Dataset entries:
/-- Where a reported record last entered its group (R287): the node and stream position at which it was queued before it
went to the operator; a joined record, or one that the router never sent out, at the reporting node. -/
def StGroup.entered (g : StGroup) (r : StReport) (i : Nat) : Entry :=
  let here := r.entry.lane r.tok i
  if r.kind = 1 then here
  else match g.away.find? fun e => e.1 = vget r.tok.rids i 0 with
    | some e => e.2
    | none => here

/-- A record has come back from its operator. -/
def StGroup.back (g : StGroup) (rid : Nat) : StGroup := { g with away := g.away.filter fun e => e.1 != rid }

/-- The lanes of a report in ascending order; with the lane at which STGRP is raised, if any. -/
def StGroup.reportLanes (g : StGroup) (r : StReport) : List Nat → StGroup × Option Nat
  | [] => (g, none)
  | i :: rest =>
    if !r.tok.has i then g.reportLanes r rest
    else
      let x : StRec :=
        { value := r.tok.at i, pips := vget r.tok.pips i 0 ||| pip r.op, branch := r.branch
          entry := r.entry.lane r.tok i, rid := vget r.tok.rids i 0 }
      match g.report r x (bitAt r.keep i) with
      | some h => (if r.kind = 1 then h else h.back x.rid).reportLanes r rest
      | none => (g, some i)

/-- ROUTER_REPORT (R289, R294): the oldest report. At STGRP the rest of it stays (R70). -/
def execRouterReport (region plane : Nat) (s : State) : Res :=
  let k := planeKey region plane
  let pl := s.plane k
  match pl.reports with
  | [] => stall s
  | r :: rest =>
    if pl.stopped then stall s
    else
      match (pl.group r.group).reportLanes r (List.range 16) with
      | (g, none) => .next (s.setPlane k ({ pl with reports := rest }.setGroup r.group g))
      | (g, some i) =>
        let r' := { r with tok := r.tok.restrict fun x => decide (i ≤ x), entry := r.entry.lane r.tok i }
        .next ((s.setPlane k ({ pl with reports := r' :: rest }.setGroup r.group g)).routerFault k (g.entered r i))

/-- Every `sjoin.op` of the group, in the block that opened it, has taken EOT at slot b. -/
def Plane.joinsEnded (pl : Plane) (g : Nat) : Bool :=
  let era := (pl.group g).era
  pl.nodes.all fun e =>
    match e.2.wordIn era with
    | some w => !(fabricOpc w = 0xB7 && bitAt w 50 && (bits w 4 2).toNat = g) || (e.2.era = era && (e.2.turn || e.2.ended))
    | none => true

/-- The group can end (R290). -/
def Plane.groupOver (pl : Plane) (g : Nat) : Bool :=
  let x := pl.group g
  !x.ended && x.entEot && x.queue.isEmpty && x.done.isEmpty && x.outSum = 0 && x.joined = 0 && pl.joinsEnded g &&
    !(pl.reports.any fun r => r.group = g)

/-- GROUP_END (R290): EOT at `pips.out` and at every `sroute` of the group, in the block that opened it. -/
def execGroupEnd (region plane group : Nat) (s : State) : Res :=
  let k := planeKey region plane
  let pl := s.plane k
  if pl.stopped || (pl.group group).draining || !pl.groupOver group then stall s
  else
    let x := pl.group group
    let t := Token.mark Mk.eot
    let outMarks := if pl.hasOutlet group x.era then x.outMarks ++ [t] else x.outMarks
    .next (s.setPlane k (pl.setGroup group
      { x.routeMark (pl.operators group) t with outMarks, entEot := false, ended := true, away := [] }))

/-- The groups of a plane without the records, reports and markers of a chain that is gone (R388, log 24). -/
def Plane.discardGroups (pl : Plane) : Plane :=
  let clear (g : StGroup) : StGroup :=
    { g with queue := [], done := [], routed := [], outMarks := [], entEot := false, joined := 0, ended := true,
             draining := false, out := Vector.replicate 8 0, away := [] }
  { pl with groups := pl.groups.map clear, reports := [] }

Task prompt: Every line above from the line with "tok := r.tok.restrict" to the line with "draining := false, out", inclusive, must be returned exactly; no other line belongs in the reply.

Exercise response:
        let r' := { r with tok := r.tok.restrict fun x => decide (i ≤ x), entry := r.entry.lane r.tok i }
        .next ((s.setPlane k ({ pl with reports := r' :: rest }.setGroup r.group g)).routerFault k (g.entered r i))

/-- Every `sjoin.op` of the group, in the block that opened it, has taken EOT at slot b. -/
def Plane.joinsEnded (pl : Plane) (g : Nat) : Bool :=
  let era := (pl.group g).era
  pl.nodes.all fun e =>
    match e.2.wordIn era with
    | some w => !(fabricOpc w = 0xB7 && bitAt w 50 && (bits w 4 2).toNat = g) || (e.2.era = era && (e.2.turn || e.2.ended))
    | none => true

/-- The group can end (R290). -/
def Plane.groupOver (pl : Plane) (g : Nat) : Bool :=
  let x := pl.group g
  !x.ended && x.entEot && x.queue.isEmpty && x.done.isEmpty && x.outSum = 0 && x.joined = 0 && pl.joinsEnded g &&
    !(pl.reports.any fun r => r.group = g)

/-- GROUP_END (R290): EOT at `pips.out` and at every `sroute` of the group, in the block that opened it. -/
def execGroupEnd (region plane group : Nat) (s : State) : Res :=
  let k := planeKey region plane
  let pl := s.plane k
  if pl.stopped || (pl.group group).draining || !pl.groupOver group then stall s
  else
    let x := pl.group group
    let t := Token.mark Mk.eot
    let outMarks := if pl.hasOutlet group x.era then x.outMarks ++ [t] else x.outMarks
    .next (s.setPlane k (pl.setGroup group
      { x.routeMark (pl.operators group) t with outMarks, entEot := false, ended := true, away := [] }))

/-- The groups of a plane without the records, reports and markers of a chain that is gone (R388, log 24). -/
def Plane.discardGroups (pl : Plane) : Plane :=
  let clear (g : StGroup) : StGroup :=
    { g with queue := [], done := [], routed := [], outMarks := [], entEot := false, joined := 0, ended := true,
             draining := false, out := Vector.replicate 8 0, away := [] }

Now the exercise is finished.